Hive XML Serde : Parsing error when loading xml content

514 views Asked by At

I am trying to load the following XML content using SerDe with Hive :

<?xml version="1.0"?>
<RootTag xmlns:i="http://www.w3.org/2001/XMLSchema-instance" xmlns="http://www.website.com/service">
<Code>123</Code>
<ParentElement>
   <Entity>
      <EntityId>A</EntityId>
      <EntityCode i:nil="true"/>
   </Entity>
   <Entity>
      <EntityId>M</EntityId>
      <EntityCode i:nil="true"/>
   </Entity>
</ParentElement>
</RootTag>

The hive table was created as follows:

CREATE EXTERNAL TABLE database.mytable(
code   String, 
Entity array<struct<Entity:struct<EntityId:String,EntityCode:String>>>
)
ROW FORMAT SERDE 'com.ibm.spss.hive.serde2.xml.XmlSerDe'
WITH SERDEPROPERTIES 
(
  "column.xpath.Code" = "/RootTag/Code/text()",
  "column.xpath.ParentElement" = "/RootTag/ParentElement"
)
STORED AS 
INPUTFORMAT  'com.ibm.spss.hive.serde2.xml.XmlInputFormat'
OUTPUTFORMAT 'org.apache.hadoop.hive.ql.io.IgnoreKeyTextOutputFormat'
LOCATION     '/xml_content/'
TBLPROPERTIES ("xmlinput.start" = "<RootTag", "xmlinput.end" = "</RootTag>");

I have 2 issues:

  1. when I specify the "xmlinput.start" as specified above, it doesn't work. I had to remove manually the content "xmlns:i = ... /service" next to the "RootTage" in order to start parsing the xml.
  2. Even though, there is another issue with "EntityCode" attribute. I am getting the error:
Caused by: org.apache.hive.service.cli.HiveSQLException:
  java.io.IOException:
  org.apache.hadoop.hive.serde2.SerDeException: 
  java.lang.RuntimeException:
  org.xml.sax.SAXParseException;
  lineNumber: 41;
  columnNumber: 33;
  The prefix "i" for attribute "i:nil" associated with an element type "ParentCode" is not bound.

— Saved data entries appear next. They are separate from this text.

/-! ### Link, power and BAR events -/

theorem exec_rrsDeadline (hc : s.boot.cold = false) (hp : s.boot.perst = false) :
    exec .rrsDeadline s = .next { s with rrsDone := true, now := max s.now (s.boot.perstAt + 900000000) } := by
  show execRrsDeadline s = _
  unfold execRrsDeadline
  exact if_neg (by rw [hc, hp]; decide)

theorem exec_linkUp {rate width : Nat} {flit : Bool} (hc : s.boot.cold = false) (hp : s.boot.perst = false) :
    exec (.linkUp rate width flit) s = .next (showLink rate width flit false s) := by
  show execLinkUp rate width flit s = _
  unfold execLinkUp
  exact if_neg (by rw [hc, hp]; decide)

theorem exec_pcieLinkChange {rate width : Nat} {flit l1 : Bool} (h : getF hifP HIF_LINK_RATE s ≠ 0) :
    exec (.pcieLinkChange rate width flit l1) s = .next (showLink rate width flit l1 s) := if_neg h

theorem configRead_values (s : State) :
    configRead 0 6 s = 127 + 2 ^ 16 + 2 ^ 32 ∧ configRead 0 15 s = 2048 ∧ configRead 1 15 s = 16 ∧ configRead 0 10 s = 2 ^ 37 - 2 ^ 30 :=
  by simp [configRead, msixSize, b2n]

theorem exec_resizableBarWrite {size : Nat} (h1 : 30 ≤ size) (h2 : size ≤ 36) :
    exec (.resizableBarWrite size) s =
      .next (setFn 0 { fnOf 0 s with bar2Stored := size, bar2 := if (fnOf 0 s).mse then (fnOf 0 s).bar2 else size } s) := if_neg (by omega)

/-- Power state, bus mastering and memory space of a function that exists (R801, R811, R1021). -/
theorem functionEvents_act {fn : Nat} {b : Bool} (hfn : fn < 128) :
    exec (.powerStateChange fn b) s = .next (sendPending fn (setFn fn { fnOf fn s with d3 := b } s))
      ∧ exec (.busMasterChange fn b) s = .next (sendPending fn (setFn fn { fnOf fn s with bme := b } s))
      ∧ exec (.memorySpaceDisable fn) s = .next (setFn fn { fnOf fn s with mse := false, bar2 := (fnOf fn s).bar2Stored } s) :=
  ⟨if_neg (Nat.not_le.mpr hfn), if_neg (Nat.not_le.mpr hfn), if_neg (Nat.not_le.mpr hfn)⟩

/-! ### ATS and PRI -/

theorem outRegsOnly_trans {s t u : State} (h : t = { s with out := t.out, regs := t.regs }) (h' : u = { t with out := u.out, regs := u.regs }) :
    u = { s with out := u.out, regs := u.regs } := by rw [h', h]

/-- An invalidation is answered. -/
def atsAnswered (t : State) (v : AtsInv) : State := bump hifP HIF_ATS_INVAL 1 (emit (.ats v.fn 2 (v.page * 4096)) t)

theorem foldl_atsAnswered (l : List AtsInv) (t : State) :
    l.foldl atsAnswered t = { t with out := (l.foldl atsAnswered t).out, regs := (l.foldl atsAnswered t).regs } := by
  induction l generalizing t with
  | nil => rfl
  | cons v l ih => exact outRegsOnly_trans (t := atsAnswered t v) rfl (ih _)

/-- The invalidations, with the requests that they still wait for (R795). -/
def atsLive (s : State) : List AtsInv :=
  s.atsInv.map (fun v => { v with reqs := v.reqs.filter (fun i => s.reqs.any (fun r => r.id == i && r.phase == 1)) })

theorem atsInvDone_eq (t : State) : atsInvDone t = ((atsLive t).filter (fun v => v.reqs.isEmpty)).foldl atsAnswered
    { t with atsInv := (atsLive t).filter (fun v => !v.reqs.isEmpty) } := rfl

theorem atsInvDone_only (t : State) :
    atsInvDone t = { t with atsInv := (atsInvDone t).atsInv, out := (atsInvDone t).out, regs := (atsInvDone t).regs } := by
  rw [atsInvDone_eq, foldl_atsAnswered]

theorem atsInvDone_atc (t : State) : (atsInvDone t).atc = t.atc := by rw [atsInvDone_only]

theorem atsInvDone_within (a : List AtcE) (v : List AtsInv) {t : State} (ht : atsInvDone { s with atc := a, atsInv := v } = t) :
    t = { s with atc := t.atc, atsInv := t.atsInv, out := t.out, regs := t.regs } := by
  subst ht
  rw [atsInvDone_atc]
  exact atsInvDone_only _

/-- The entries that an invalidation names go, and with them nothing else changes but what answers it (R795). -/
theorem exec_atsInvalidate (fn pasid page count : Nat) (s : State) : ∃ t, exec (.atsInvalidate fn pasid page count) s = .next t
    ∧ (∀ e, e ∈ t.atc ↔ e ∈ s.atc ∧ ¬ (e.fn = fn ∧ (pasid = 2 ^ 20 ∨ e.pasid = pasid) ∧ page ≤ e.page ∧ e.page < page + count))
    ∧ t = { s with atc := t.atc, atsInv := t.atsInv, out := t.out, regs := t.regs } := by
  refine ⟨_, rfl, fun e => ?_, atsInvDone_within _ _ rfl⟩
  rw [atsInvDone_atc]
  simp only [List.mem_filter, Bool.not_eq_true', ← Bool.not_eq_true, Bool.and_eq_true, Bool.or_eq_true, beq_iff_eq, decide_eq_true_eq,
    and_assoc]

section
variable {fn pasid page frame : Nat}

theorem exec_translationCompletion_none {rd wr : Bool} (h : atsWaiting fn pasid page s = []) :
    exec (.translationCompletion fn pasid page rd wr frame) s = .next s := by
  show execTranslationCompletion fn pasid page rd wr frame s = _
  unfold execTranslationCompletion
  exact if_pos (by rw [h]; rfl)

/-- A translation without any permission is kept nowhere, and the request that waited for it is denied (R796). -/
theorem exec_translationCompletion_denied {r : PReq} {l : List AtcE} (h : atsWaiting fn pasid page s = [r])
    (hl : s.atc.filter (fun e => !(e.fn == fn && e.pasid == pasid && e.page == page)) = l) (hlen : l.length ≤ 8192) :
    exec (.translationCompletion fn pasid page false false frame) s = .next (atsDenied fn pasid page r { s with atc := l }) := by
  show execTranslationCompletion fn pasid page false false frame s = _
  unfold execTranslationCompletion
  dsimp only
  rw [h, if_neg (show ¬ [r].isEmpty = true from Bool.false_ne_true), hl, Bool.or_false, if_neg Bool.false_ne_true, Nat.sub_eq_zero_of_le hlen, List.drop_zero, List.foldl_cons,
    List.foldl_nil, ite_self, if_neg Bool.false_ne_true]

theorem exec_translationCompletion_goes {a : Nat} {b c : Bool} {r : PReq} (h : atsWaiting fn pasid page s = [r])
    (ht : r.target = some (.host a b c)) (hatc : s.atc = []) :
    exec (.translationCompletion fn pasid page true true frame) s = .next (hostGo r fn (frame * 4096 + a % 4096)
      (updReq r.id (fun x => { x with phase := 1 }) { s with atc := [⟨fn, pasid, page, frame, true⟩] })) := by
  show execTranslationCompletion fn pasid page true true frame s = _
  unfold execTranslationCompletion
  dsimp only
  rw [h, if_neg (show ¬ [r].isEmpty = true from Bool.false_ne_true), hatc, List.filter_nil, List.nil_append, if_pos (by decide), List.length_singleton,
    Nat.sub_eq_zero_of_le (by decide : 1 ≤ 8192), List.drop_zero, List.foldl_cons, List.foldl_nil, ite_self, if_pos rfl, ht]

/-- The answer to the one page request that waits ends it: its streams walk again, or fail (R796). -/
theorem exec_prgResponse {code : Nat} {e : PriReq} (h : s.pris = [e]) (hf : e.fn = fn) (hp : e.pasid = pasid) (hg : e.page = page)
    (hc : code = 0 ∨ code = 1) : exec (.prgResponse fn pasid page code) s = .next (slots.foldl (fun u k =>
      if code = 0 then resumeStream e.rod k e.vpage u else failStream e.rod k e.vpage u) { s with pris := [] }) := by
  subst hf hp hg
  have hin : [e].filter (fun x => x.fn == e.fn && x.pasid == e.pasid && x.page == e.page) = [e] :=
    List.filter_eq_self.mpr fun x hx => by rw [List.mem_singleton.mp hx]; simp
  have hout : [e].filter (fun x => !(x.fn == e.fn && x.pasid == e.pasid && x.page == e.page)) = [] :=
    List.filter_eq_nil_iff.mpr fun x hx => by rw [List.mem_singleton.mp hx]; simp
  show execPrgResponse e.fn e.pasid e.page code s = _
  unfold execPrgResponse
  dsimp only
  rw [h, hin, hout, if_neg (show ¬ [e].isEmpty = true from Bool.false_ne_true), List.foldl_cons, List.foldl_nil]
  exact congrArg Host.Outcome.next (if_neg (by omega))
end

/-! ### Completions of host reads -/

section
variable {id : Nat} {r : PReq} (h : hostReadOf id s = some r)
include h

theorem exec_hostCompletion_refused {data : List Byte} {ep : Bool} : exec (.hostCompletion id data ep true) s =
    .next (atsInvDone (showNpr (updReq id (fun x => { x with phase := 3, status := 0x81 }) (recordCE hifP 0x2804 0 0 s)))) := by
  show execHostCompletion id data ep true s = _
  unfold execHostCompletion
  rw [h]
  dsimp only
  rw [if_pos rfl, hostErr_refused]

/-- The data of a read, which the completion brings whole; `bad` are the offsets that it poisons (R797, R905). -/
theorem exec_hostCompletion_data {data : List Byte} {ep : Bool} {bad : List Nat} (hb : (if ep then List.range r.len else []) = bad)
    (hl : r.len ≤ data.length) : exec (.hostCompletion id data ep false) s =
      .next (atsInvDone (showNpr (updReq id (fun x => { x with phase := 3, data := data.take r.len, bad := bad }) (poisonRx bad s)))) := by
  subst hb
  show execHostCompletion id data ep false s = _
  unfold execHostCompletion
  rw [h]
  dsimp only
  rw [if_neg Bool.false_ne_true, List.take_append_of_le_length hl]

theorem exec_completionTimeout {fn : Nat} (hr : herdOfRod r.rod s = some fn) : exec (.completionTimeout id) s =
    if hostWaits fn 2 s then .next s
    else .next (atsInvDone (showNpr (updReq id (fun x => { x with phase := 3, status := 0x81 }) (hostErr fn 2 r.sent s)))) := by
  show execCompletionTimeout id s = _
  unfold execCompletionTimeout
  rw [h]
  dsimp only
  rw [hr, Option.getD_some]
end

theorem poisonRx_range {n : Nat} (h : 0 < n) :
    poisonRx (List.range n) s = recordErr hifP 0x2802 1 0 0 true (raise hifP 17 (emit (.aer 0 2) s)) :=
  if_neg (by simp; omega)

theorem hostErr_late (fn at_ : Nat) (s : State) :
    hostErr fn 2 at_ s = recordCE hifP 0x2803 0 0 (raise hifP 18 (emit (.aer fn 3) (waitTill (at_ + ctoNs fn s) s))) := if_pos rfl

theorem hostWaits_late (fn : Nat) (s : State) : hostWaits fn 2 s = (fnOf fn s).ctoDis := rfl

/-- Settles O54: each event of a function acts as its registers allow, and the translation cache keeps exactly what it names. -/
theorem functionsOfThePcieLinkAct : Obligations.FunctionsOfThePcieLinkAct := by
  unfold Obligations.FunctionsOfThePcieLinkAct
  refine ⟨?_, fun fn reg w s hl => ⟨exec_configRequest_rrs hl, exec_configRequest_absent hl, exec_configRequest_answered hl⟩,
    configRead_values, fun s hc hp => ⟨exec_rrsDeadline hc hp, fun rate width flit => (exec_linkUp hc hp).trans (by rw [showLink]; rfl)⟩,
    fun rate width flit l1 s => ⟨exec_pcieLinkChange, fun h => if_pos h⟩,
    fun fn b s hfn => functionEvents_act hfn,
    fun size s h1 h2 => ⟨fun h => ?_, fun h => ?_⟩, exec_atsInvalidate, fun fn pasid page frame rd wr s => exec_translationCompletion_none,
    fun fn pasid page frame r s l => exec_translationCompletion_denied, fun fn pasid page frame a b c r s => exec_translationCompletion_goes,
    fun fn pasid page code e s => exec_prgResponse, fun id r s h => ⟨fun data hl => ?_, fun data hpos hl => ?_,
      fun data ep => exec_hostCompletion_refused h, fun fn hr => ⟨fun hc => ?_, fun hc => ?_⟩⟩⟩
  · rintro fn vec addr data mask s hfn hv hd m rfl
    refine ⟨?_, exec_msixVectorUnmask_quiet hfn hv hd⟩
    rintro hp rfl
    exact exec_msixVectorUnmask_sends hfn hv hd hp
  · rw [exec_resizableBarWrite h1 h2, if_pos h]
  · rw [exec_resizableBarWrite h1 h2, if_neg (by rw [h]; decide)]
  · rw [exec_hostCompletion_data h (if_neg Bool.false_ne_true) hl, poisonRx_nil]
  · rw [exec_hostCompletion_data h (if_pos rfl) hl, poisonRx_range hpos]
  · rw [exec_completionTimeout h hr, hostWaits_late, if_neg (by rw [hc]; decide), hostErr_late]
  · rw [exec_completionTimeout h hr, hostWaits_late, if_pos hc]

end Sys2Proof.Machine
end

section
/-! PROOFS. The management subsystem (chapter 16): MCTP, PLDM and SPDM messages, and the mailbox. -/
-- One theorem after another: elaborated side by side, each holds its memory while it waits for those before it.
set_option Elab.async false

namespace Sys2Proof.Machine

variable {s : State}

/-! ### MCTP, PLDM and SPDM -/

section
variable {port : Nat}

/-! #### The session that an ended transfer leaves replaces the one before it -/

theorem setSession_setSlot (k : Nat) (w : Slot) (u v : Option Session) :
    setMgs { (setSlot k w (setMgs { s.mgs with session := u } s)).mgs with session := v } (setSlot k w (setMgs { s.mgs with session := u } s))
      = setMgs { (setSlot k w s).mgs with session := v } (setSlot k w s) := by
  unfold setSlot
  split
  · rfl
  · rfl

theorem fwVerified_setSession (y : Session) (u : Option Session) (l : List (Nat × Nat)) :
    fwVerified y (mctpAnswer port l (setMgs { s.mgs with session := u } s)) = fwVerified y (mctpAnswer port l s) :=
  congrArg fwEvent (setSession_setSlot (s := mctpAnswer port l s) y.slot _ u _)

theorem imageEnd_setSession (y : Session) (size : Nat) (sig : Bool) (u : Option Session) :
    imageEnd port y size sig (setMgs { s.mgs with session := u } s) = imageEnd port y size sig s := by
  unfold imageEnd
  dsimp only
  rw [fwVerified_setSession]
  by_cases hg : imageGood y size sig s = true
  · rw [if_pos hg]
    exact if_pos hg
  · rw [if_neg hg]
    exact if_neg hg

end

section
variable {port : Nat} {k : State → State} (h : answers port s)
include h

theorem port_isMctp : (port == 1 || port == 2) = true := by
  rcases h.2 with rfl | rfl <;> rfl

/-- Responders answer while MGS firmware runs; those of PLDM Type 5 in recovery too (R840). -/
theorem inRun_runs : inRun port k s = .next (k s) := by
  have hm : (mstate s == 1) = true := beq_iff_eq.mpr h.1
  exact congrArg Host.Outcome.next (if_pos (by rw [hm, port_isMctp h]; rfl))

What am I doing wrong? I would appreciate your suggestions and comments regarding this.

1

There are 1 answers

0
Gaurang Shah On

There are few things.

  • I think the root tag with namespace is only supported on version 1.5.0.3 or greater. check the following link https://github.com/dvasilen/Hive-XML-SerDe/issues/15
  • I am don't think it supports the i:nil="true"
  • Mapping of column should match the column name and it's case sensitive. column.xpath.Code and code won't work. Also there is no corrosponding column for column.xpath.ParentElement

So what you need to do?

  • Upgrade your serde.
  • replace <EntityCode i:nil="true"/> to <EntityCode/> in your xml
  • Fix the code as mentioned below

Code

CREATE EXTERNAL TABLE temp.test_xml(
code   String,
Entity array<struct<Entity:struct<EntityId:String,EntityCode:String>>>
)
ROW FORMAT SERDE 'com.ibm.spss.hive.serde2.xml.XmlSerDe'
WITH SERDEPROPERTIES 
(
  "column.xpath.code" = "/RootTag/Code/text()",
  "column.xpath.Entity" = "/RootTag/ParentElement/Entity"

)
STORED AS 
INPUTFORMAT  'com.ibm.spss.hive.serde2.xml.XmlInputFormat'
OUTPUTFORMAT 'org.apache.hadoop.hive.ql.io.IgnoreKeyTextOutputFormat'
LOCATION     '/tmp/test_xml1/table/'
TBLPROPERTIES (
                "xmlinput.start"="<RootTag",
                "xmlinput.end"="</RootTag>");